February 01, 2016
One of the greatest legends in the history of professional wrestling faces another battle outside of the ring. WWE Hall of Famer Bret Hart announced Monday on his Facebook page that he has been diagnosed with prostate cancer.
“My fans have always looked upon me as a hero and I've always done my best to live up to that in and out of the ring,” Hart says in his statement. “I beat the odds when I suffered my stroke in 2002, but it is now yet again, that I draw upon the many adults and young children I've met throughout my life who courageously fought and usually lost in their battles against this deadly disease.”
Hart suffered from post-concussion syndrome after receiving a concussion in a match with Bill Goldberg at Starrcade ’99. He ultimately was forced to retire from active competition. Three years later, he suffered a stroke after getting into a bicycle accident. In that accident, Hart’s entire left side was left paralyzed. Only after months of physical rehabilitation was he able to get some of that strength back.
Hart was a five-time WWF Champion in what was then the World Wrestling Federation and became WCW Champion twice in addition to a very long list of his accomplishments inside the ring for various promotions.
Unfortunately for Hart, what he might be best known for in pro wrestling is being the victim of the infamous Montreal Screwjob on November 9, 1997, at the Molson Centre during a Survivor Series pay-per-view event. The owner of the then-WWF, Vince McMahon, instructed the timekeeper to ring the bell while Hart was in his own Sharpshooter submission hold by his hated rival, Shawn Michaels. This would set off a chain of events that derailed Hart’s career and set the WWF up for immediate success in the future.
Hart has four children.
Here’s Hart’s full statement on his Facebook page:
It is with great remorse that I feel compelled to speak truthfully to my friends, family and my millions of fans around the world. In the past few years, I've spent more than enough time paying the price for all those years trying to be the best there ever was as a professional wrestler. I executed excellently and my proudest claim was that I never seriously hurt or injured another wrestler in my 23 year career. I've paid a price for all that "fake" wrestling. Aside from a devastating career-ending concussion and numerous surgeries when I was younger, in recent years I've had two knee replacements, two hernia operations, surgery on my right elbow, and, just a few months ago, I underwent a four-corner fusion of my right wrist that even now makes it most difficult to write or type.

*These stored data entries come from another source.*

-- ==== Sys2Proof/Machine/RegMap.lean ====
section
/-! DEFINITION. The register map (10_state.md R21): the 72 registers by name, their offsets (the spec's `LAYOUT`,
00_scope.md R9), and which bits of each hold something. -/

namespace Sys2Proof.Machine

/-- The 72 registers of the register space (10_state.md R21). -/
inductive Reg where
  | ctl
  | sts
  | rxf
  | btr
  | txid
  | txdt
  | txdl
  | txdh
  | rxid
  | rxdt
  | rxdl
  | rxdh
  | fctl
  | fmode
  | fscale
  | fact
  | fbR1 (b : Fin Config.nBanks)
  | fbR2 (b : Fin Config.nBanks)
  deriving DecidableEq, Repr

/-- The registers of the transmit mailboxes, four for each (10_state.md R26 to R28); there is one mailbox
(00_scope.md R8, NTXMB). -/
def txMailboxRegs : Vector Reg (4 * Config.ntxmb) := #v[.txid, .txdt, .txdl, .txdh]

/-- The registers that show the head of a receive FIFO, four for each (10_state.md R29 to R31); there is one FIFO
(00_scope.md R8, NFIFO). -/
def rxMailboxRegs : Vector Reg (4 * Config.nfifo) := #v[.rxid, .rxdt, .rxdl, .rxdh]

/-- The code of MODE (10_state.md R40). -/
def modeCode : Mode → BitVec 2
  | .uninitialized => 0
  | .initializing => 1
  | .filterConfiguration => 2
  | .normal => 3

/-- The bytes of one register, which is also the distance of a bank's two sub-registers (10_state.md R36). -/
@[simp] abbrev regBytes : Nat := Config.regw / 8
/-- The bytes of one filter bank: the distance of two banks (10_state.md R36). -/
@[simp] abbrev bankBytes : Nat := Config.subregs * regBytes

/-- Offset of FB[bank].R1 (10_state.md R36, 42_filter_alloc.md R173): 0x240 + 8·bank. -/
def bankR1Offset (bank : Nat) : Nat := 0x240 + bankBytes * bank
/-- Offset of FB[bank].R2: 0x244 + 8·bank. -/
def bankR2Offset (bank : Nat) : Nat := bankR1Offset bank + regBytes

/-- The byte offset of a register (10_state.md R21). -/
def regOffset : Reg → Nat
  | .ctl => 0x000
  | .sts => 0x004
  | .rxf => 0x00C
  | .btr => 0x01C
  | .txid => 0x180
  | .txdt => 0x184
  | .txdl => 0x188
  | .txdh => 0x18C
  | .rxid => 0x1B0
  | .rxdt => 0x1B4
  | .rxdl => 0x1B8
  | .rxdh => 0x1BC
  | .fctl => 0x200
  | .fmode => 0x204
  | .fscale => 0x20C
  | .fact => 0x21C
  | .fbR1 b => bankR1Offset b
  | .fbR2 b => bankR2Offset b

/-- The register at a byte offset, `none` where the register space holds none (10_state.md R37, 20_memory.md
R71). -/
def regAt (a : Nat) : Option Reg :=
  if a = 0x000 then some .ctl
  else if a = 0x004 then some .sts
  else if a = 0x00C then some .rxf
  else if a = 0x01C then some .btr
  else if a = 0x180 then some .txid
  else if a = 0x184 then some .txdt
  else if a = 0x188 then some .txdl
  else if a = 0x18C then some .txdh
  else if a = 0x1B0 then some .rxid
  else if a = 0x1B4 then some .rxdt
  else if a = 0x1B8 then some .rxdl
  else if a = 0x1BC then some .rxdh
  else if a = 0x200 then some .fctl
  else if a = 0x204 then some .fmode
  else if a = 0x20C then some .fscale
  else if a = 0x21C then some .fact
  else if h : 0x240 ≤ a ∧ (a - 0x240) / bankBytes < Config.nBanks then
    if (a - 0x240) % bankBytes = 0 then some (.fbR1 ⟨(a - 0x240) / bankBytes, h.2⟩)
    else if (a - 0x240) % bankBytes = regBytes then some (.fbR2 ⟨(a - 0x240) / bankBytes, h.2⟩)
    else none
  else none

/-- The bits of a register that are not reserved (10_state.md R22 to R36); every other bit reads as 0 and
ignores writes (R37). -/
def definedBits : Reg → Word
  | .ctl => 0x00000001
  | .sts => 0x00000001
  | .rxf => 0x00000023
  | .btr => 0x007F03FF
  | .txid => 0xFFE00001
  | .txdt => 0x0000000F
  | .txdl => 0xFFFFFFFF
  | .txdh => 0xFFFFFFFF
  | .rxid => 0xFFE00000
  | .rxdt => 0x0000000F
  | .rxdl => 0xFFFFFFFF
  | .rxdh => 0xFFFFFFFF
  | .fctl => 0x00000001
  | .fmode => 0x0FFFFFFF
  | .fscale => 0x0FFFFFFF
  | .fact => 0x0FFFFFFF
  | .fbR1 _ => 0xFFFFFFFF
  | .fbR2 _ => 0xFFFFFFFF

/-- A field of a register: `width` bits from bit `lo` up. -/
structure Field where
  reg : Reg
  lo : Nat
  width : Nat
  deriving DecidableEq, Repr

/-- The mask of a field (20_memory.md R76). -/
def Field.mask (f : Field) : Word := (BitVec.ofNat 32 (2 ^ f.width - 1)) <<< f.lo

/-- CTL.INRQ (10_state.md R22). -/
def inrqField : Field := ⟨.ctl, 0, 1⟩
/-- RXF.RFOM (10_state.md R24). -/
def rfomField : Field := ⟨.rxf, 5, 1⟩
/-- TXID.TXRQ (10_state.md R26). -/
def txrqField : Field := ⟨.txid, 0, 1⟩
/-- TXDT.DLC (10_state.md R27). -/
def dlcField : Field := ⟨.txdt, 0, Config.dlcw⟩
/-- FCTL.FINIT (10_state.md R32). -/
def finitField : Field := ⟨.fctl, 0, 1⟩
/-- FMODE[bank] (10_state.md R33). -/
def modeBit (bank : Nat) : Field := ⟨.fmode, bank, 1⟩
/-- FSCALE[bank] (10_state.md R34). -/
def scaleBit (bank : Nat) : Field := ⟨.fscale, bank, 1⟩
/-- FACT[bank] (10_state.md R35). -/
def activeBit (bank : Nat) : Field := ⟨.fact, bank, 1⟩

end Sys2Proof.Machine
end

Mark Helprin wrote: "We are all perfect clocks that Divinity has set to ticking when, even before birth, the heart explodes into a lifelong dance." I've had a great lifelong dance and I'm a survivor of many hard battles. I now face my toughest battle. With hesitation and fear, I openly declare myself in my fight against prostate cancer. In the next few days, I will undergo surgery with the hope of defeating this nemesis once and for all.
My fans have always looked upon me as a hero and I've always done my best to live up to that in and out of the ring. I beat the odds when I suffered my stroke in 2002, but it is now yet again, that I draw upon the many adults and young children I've met throughout my life who courageously fought and usually lost in their battles against this deadly disease. One year ago, I watched a brave young man named Whesley fight brain cancer to the end. If I can find even an ounce of his courage to stand unafraid and face the tough road ahead of me, I will march toward this destiny with his spirit chanting in my ear.
I make a solemn vow to all of those that once believed in me, the dead and the living, that I will wage my fearsome fight against cancer with one shield and one sword carrying my determination and my fury for life, emboldened by all the love that's kept me going this long already. Love is my weapon and I've got much of it around me all the time, for which I'm truly blessed and eternally grateful. My children, grandchildren, and my loving wife Steph have been and will constantly be at my side. I refuse to lose, I will never give in or give up, and I will win this battle or die trying.
Most important of all, I hope I can take the fight to prostate cancer. To be a leader in awareness and to set the example for men everywhere who find themselves in my very same shoes, that prostate cancer can be beaten.